■ **WHAT YOU SHOULD DO**: Find the string "rangeFault" in the records and copy each line where it occurs.

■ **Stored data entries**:

■ ■ ■ ■ ■

/-! ### The operand fetch -/

/-- R62, R87 and R95 for an opcode: an operand byte past the end of memory is the cycle's third check, and an operand cell
in range that holds no value is the model fault. -/
theorem operandFetchRule_byte (o : Opcode) : OperandFetchRule o.byte := by
  refine ⟨fun s hr hpc hop hend _ => ?_, fun s k hr hop hk hcount hrange hcell => ?_⟩
  · have opcode_byte : s.byteAt s.pc.toNat = o.byte := State.byteAt_of_some hop
    rw [step_running hr]
    obtain ⟨hge, -⟩ | ⟨op, -, hop', hdec, -⟩ | ⟨o', -, ho', -, e⟩ | ⟨i, hi, -⟩ := cycle_cases s
    · omega
    · rw [← hop', opcode_byte, decodeOpcode_byte] at hdec
      cases hdec
    · rw [e, ← ho', opcode_byte]
    · have hio : i.opcode.byte = o.byte := (instrRead_pc hi).2.symm.trans opcode_byte
      have inRange := instrRead_operand hi le_rfl
      rw [hio] at inRange
      omega
  · have noValue : readsNoValue s = true :=
      readsNoValue_iff.2 (.inr (.inl ⟨o, k, State.byteAt_of_some hop, hk, hcount, hrange, hcell⟩))
    exact reportedStep_fault.2 ⟨hr, noValue, rfl⟩

/-! ### The model fault of a written instruction -/

/-- With its bytes written, an instruction is reported as the model fault exactly for its source registers (R93,
R95). -/
theorem reportedStep_fault_of_instrAt {s : State} {i : Instr} {f : ModelFault} (h : s.InstrAt i) :
    reportedStep s = .fault f ↔ s.engine = .running ∧ sourcesHoldNoValue s i = true ∧ f = .uninitRead s.pc := by
  have written : ¬∃ k : Fin (encode i).length, s.cell (s.pc.toNat + k) = none := by
    rintro ⟨k, hcell⟩
    rw [(h k).2] at hcell
    cases hcell
  rw [reportedStep_fault, readsNoValue_of_instrRead (instrRead_of_instrAt h), or_iff_right written]

/-! ### A register byte of 8 or above -/

/-- LDI with a register byte of 8 or above faults (R56, R69). -/
theorem exec_ldi_of_ge {r : Byte} (hr : 8 ≤ r.toNat) (imm : Byte) (s : State) :
    exec (.ldi r imm) s = .next (faultEntry s (some 0x82) .outOfRangeAccess .register (r.setWidth 9)) := by
  rw [exec, execLdi, executeLdi, regIndex_of_ge hr]
  rfl

/-- PRN with a register byte of 8 or above faults (R56, R70). -/
theorem exec_prn_of_ge {r : Byte} (hr : 8 ≤ r.toNat) (s : State) :
    exec (.prn r) s = .next (faultEntry s (some 0x47) .outOfRangeAccess .register (r.setWidth 9)) := by
  rw [exec, execPrn, executePrn, regIndex_of_ge hr]
  rfl

/-- LDI has no source register to hold no value (R18, R69). -/
theorem not_sourcesHoldNoValue_ldi (s : State) (r imm : Byte) : ¬(sourcesHoldNoValue s (.ldi r imm) = true) := by
  rw [sourcesHoldNoValue_iff]
  rintro ⟨-, b, hb, -⟩
  cases hb

/-- PRN reads no value exactly when its byte is an index and that register holds none (R70, R93). -/
theorem sourcesHoldNoValue_prn {s : State} {r : Byte} (hr : r.toNat < 8) :
    sourcesHoldNoValue s (.prn r) = true ↔ s.regs[r.toNat] = none := by
  simp [sourcesHoldNoValue_iff, registerBytes, sourceBytes, hr]
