-- ==== Sys2Proof/Config.lean ====
section
/-! DEFINITION. What is fixed for the machine (the parameters of R7) and what the spec leaves open (R8): the values
without a body are free, so nothing can be proved of them beyond their types. -/

namespace Sys2Proof.Config

/-- ADDR_TOP (R7): the highest address of memory. -/
def memTop : Nat := 0xFFF

/-- PROG_START (R7): the reset PC, the ROM load address and the target of the PC wrap. -/
def progStart : Word := 0x200#16

/-- The longest ROM (R92, R151): 0xFFF - 0x200 + 1 bytes. -/
def romMax : Nat := 0xE00

/-- GLYPH_SIZE (R7): 16 glyphs of 5 bytes. -/
def glyphSize : Nat := 80

/-- The 80 bytes of the glyph table, as R149 lays them out: 16 glyphs, 5 rows each, top row first. -/
abbrev GlyphTable := Vector (Vector Byte 5) 16

/-- GLYPH_BASE (R8, R149, D19): OPEN. Its type says the one thing the spec says of it,
GLYPH_BASE + 80 ≤ 0x200. Free value, log entry 7. -/
opaque glyphBase : Fin 433

/-- GLYPH_TABLE (R8, R150, D19) is a parameter with a default: a table supplied in its place, or none.
Free value, log entry 8. -/
opaque suppliedGlyphTable : Option GlyphTable

/-- The random byte of a cycle for which the host's moves name none (R8, R88, D20): a draw with no law,
one for each value of the counter `draws` of State. Free value, log entry 3. -/
opaque freeRandomByte : Nat → Byte

end Sys2Proof.Config
end

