-- ==== Sys2Proof/Machine/Ops.lean ====
section
/-! DEFINITION. The named operations the meanings and the cycle driver are made of: registers, directives and the PC,
timers, reports, entering the Halted state and leaving it, the framebuffer. -/

namespace Sys2Proof.Machine

/-! ### Registers (R16, R17) -/

/-- V[r]. -/
def State.reg (s : State) (r : Reg) : Byte := s.v[r.toNat]'r.isLt

/-- V[r] <- b. -/
def State.setReg (s : State) (r : Reg) (b : Byte) : State := { s with v := s.v.set r.toNat b r.isLt }

/-- VF (R17). -/
def regF : Reg := 0xF#4

/-- VF <- 1 or 0: a flag write is a write of V[15] (R17). -/
def State.setFlag (s : State) (f : Bool) : State := s.setReg regF (if f then 1#8 else 0#8)

/-- A result and then the flag (R112-R116, D5): the flag is written last, so it is what VF holds when r is 15. -/
def State.setRegThenFlag (s : State) (r : Reg) (b : Byte) (f : Bool) : State := (s.setReg r b).setFlag f

/-- Byte a of memory. -/
def State.readByte (s : State) (a : Nat) : Byte := s.mem.read a

/-! ### The program counter (R76, R77) -/

/-- The increment with wrap (R77): past 0xFFF it is exactly 0x200. -/
def adv (p : Word) (k : Nat) : Word :=
  if p.toNat + k > Config.memTop then Config.progStart else BitVec.ofNat 16 (p.toNat + k)

/-- What an executed instruction answers (R76). Holding the PC is JumpTo(PC) (C7). -/
inductive Directive where
  | advance
  | skipNext
  | jumpTo (target : Word)
  deriving DecidableEq, Repr

/-- `apply(d)` of R76: the PC after the instruction's own writes. -/
def State.apply (s : State) (d : Directive) : State :=
  match d with
  | .advance => { s with pc := adv s.pc 2 }
  | .skipNext => { s with pc := adv s.pc 4 }
  | .jumpTo target => { s with pc := target }

/-- `SkipNext if c else Advance` (R100-R105). -/
def skipIf (c : Bool) : Directive := if c then .skipNext else .advance

/-! ### Timers (R80) -/

/-- Down by one, floor at zero. -/
def countDown (t : Byte) : Byte := if t.toNat > 0 then BitVec.ofNat 8 (t.toNat - 1) else t

/-- `tick()` of R80. -/
def State.tick (s : State) : State := { s with dt := countDown s.dt, st := countDown s.st }

/-! ### Reports and faults (R131-R138) -/

/-- `report E(info)` (R11, R89): it drives the diagnostic outputs and changes no architectural state. -/
def State.report (s : State) (r : Report) : State := { s with diag := some r }

/-- `raise F(info)` (R11, R78, R137): the only effects are HALT <- 1 and the record in FAULT; the PC stays on the
faulting instruction. Applied to the state at the start of the fetch or of the instruction, so nothing else lands. -/
def State.raise (s : State) (f : FaultRecord) : State := { s with halt := true, fault := f }

/-- `fault_code` (R133). -/
def FaultRecord.code : FaultRecord → BitVec 4
  | .noFault => 0#4
  | .memoryBounds _ => 1#4
  | .keyIndex _ => 2#4

/-- `fault_info` (R134). -/
def FaultRecord.info : FaultRecord → Word
  | .noFault => 0#16
  | .memoryBounds addr => addr
  | .keyIndex info => info

/-- `diag_code` (R133). -/
def Report.code : Report → BitVec 4
  | .unknownOpcode _ => 1#4
  | .stackOverflow _ => 2#4
  | .stackUnderflow _ => 3#4

/-- `diag_info` (R132). -/
def Report.info : Report → Word
  | .unknownOpcode word => word
  | .stackOverflow pc => pc
  | .stackUnderflow pc => pc

/-- A write through the load port (R151): below 0x200 it is ignored; the 12-bit address reaches no further than
0xFFF. -/
def Memory.loadPort (m : Memory) (addr : BitVec 12) (b : Byte) : Memory :=
  if addr.toNat < Config.progStart.toNat then m else m.write addr.toNat b

/-- The load port's writes in the order the host makes them (R151). -/
def Memory.loadAll : Memory → List (BitVec 12 × Byte) → Memory
  | m, [] => m
  | m, (addr, b) :: rest => Memory.loadAll (Memory.loadPort m addr b) rest

/-- The load port's writes of a ROM load: byte i of the ROM at 0x200 + i (R151). A ROM is at most 0xE00 bytes long
(R92), so the 12 bits hold every address. -/
def romWrites (rom : Rom) : List (BitVec 12 × Byte) :=
  rom.val.mapIdx fun i b => (BitVec.ofNat 12 (Config.progStart.toNat + i), b)

/-- Reset (R147), and the ROM load that follows it (R151, R152): the one way out of Halted (R86, R138). The moves the
host still has before it and the counter of free random bytes are the host's side and stay. -/
def State.assertReset (s : State) (rom : Rom) : State :=
  { State.reset with mem := State.reset.mem.loadAll (romWrites rom), hostMoves := s.hostMoves, draws := s.draws }

/-- The cycle driver's state (R28): Halted overrides AwaitingKey, which overrides Running (R136). -/
def State.driverState (s : State) : DriverState :=
  if s.halt then .halted
  else match s.awaitKey with
    | some r => .awaitingKey r
    | none => .running

/-! ### The framebuffer (R29) -/

/-- FB[x, y]. -/
def Framebuffer.cell (fb : Framebuffer) (x : Fin 64) (y : Fin 32) : Bool := fb[y].getLsbD x.val

/-- FB[x, y] <- FB[x, y] ^ 1. -/
def Framebuffer.flip (fb : Framebuffer) (x : Fin 64) (y : Fin 32) : Framebuffer :=
  fb.set y.val (fb[y] ^^^ (1#64 <<< x.val)) y.isLt

/-- Every cell unlit (R95). -/
def Framebuffer.blank : Framebuffer := Vector.replicate 32 0#64

/-- Bit k of the `fb` output: k = y * 64 + x is FB[x, y] (R29, R91, D17). -/
def Framebuffer.flat (fb : Framebuffer) (k : Fin 2048) : Bool :=
  Framebuffer.cell fb (Fin.ofNat 64 k.val) (Fin.ofNat 32 (k.val / 64))

/-- FB[x, y] of a state. -/
def State.cell (s : State) (x : Fin 64) (y : Fin 32) : Bool := Framebuffer.cell s.fb x y

end Sys2Proof.Machine
end

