-- ==== Sys2Proof/Machine/Operands.lean ====
section
/-! DEFINITION. Every operand form of the instruction set beyond a plain register or immediate: the jump sum, the
glyph address, the key index, the I-based byte ranges and the coordinates and bits of a sprite. -/

namespace Sys2Proof.Machine

/-- JumpIndexed's target (R99, D33): the exact sum, at most 0x10FE for an encodable address, neither wrapped nor
masked (D12). -/
def indexedTarget (addr : Word) (v0 : Byte) : Word := BitVec.ofNat 16 (addr.toNat + v0.toNat)

/-- SetIndexToGlyph's address (R120): the whole register value counts. -/
def glyphAddress (value : Byte) : Word := BitVec.ofNat 16 (glyphBase + 5 * value.toNat)

/-- The key a key skip names (R104, D4): the register's value, which above 0x0F raises KeyIndex. -/
def keyOperand (value : Byte) : Except FaultRecord (BitVec 4) :=
  if value.toNat > 0xF then .error (.keyIndex (value.setWidth 16)) else .ok (value.setWidth 4)

/-- KEYS[k] = 1 (R26). -/
def State.keyDown (s : State) (k : BitVec 4) : Bool := s.keys.getLsbD k.toNat

/-- The range I .. I+m (R42, D30): in range, or MemoryBounds with the lowest address above 0xFFF, which is
`oob(I, m)` of 44_memory_index.md. -/
def rangeFault (base : Word) (m : Nat) : Option FaultRecord :=
  if base.toNat + m > Config.memTop then
    some (.memoryBounds (if base.toNat > Config.memTop then base else 0x1000#16))
  else none

/-- The range a sprite of n rows is read from (R128): none for n = 0. -/
def spriteFault (base : Word) (n : Nat) : Option FaultRecord :=
  if n = 0 then none else rangeFault base (n - 1)

/-- StoreBcd's digits, hundreds first (R121). -/
def bcdDigits (value : Byte) : List Byte :=
  [BitVec.ofNat 8 (value.toNat / 100), BitVec.ofNat 8 (value.toNat / 10 % 10), BitVec.ofNat 8 (value.toNat % 10)]

/-- V0..Vx, x inclusive, in order (R122). -/
def State.regsThrough (s : State) (x : Reg) : List Byte := s.v.toList.take (x.toNat + 1)

/-- V0..Vx replaced by the bytes at a, a+1, …; the registers above x stay (R123). -/
def State.loadRegsThrough (s : State) (x : Reg) (a : Nat) : State :=
  { s with v := Vector.ofFn fun k : Fin 16 => if k.val ≤ x.toNat then s.mem.read (a + k.val) else s.v[k] }

/-- The pixel of column `col` of a sprite byte (R128, D16): bit 7 is the leftmost. -/
def spriteBit (b : Byte) (col : Nat) : Bool := b.getLsbD (7 - col)

/-- `(px + col) mod 64` (R128). -/
def spriteX (px : Byte) (col : Nat) : Fin 64 := Fin.ofNat 64 (px.toNat + col)

/-- `(py + row) mod 32` (R128). -/
def spriteY (py : Byte) (row : Nat) : Fin 32 := Fin.ofNat 32 (py.toNat + row)

end Sys2Proof.Machine
end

■ ■ ■ ■ ■

■ **RESULT**:
def rangeFault (base : Word) (m : Nat) : Option FaultRecord :=
  if n = 0 then none else rangeFault base (n - 1)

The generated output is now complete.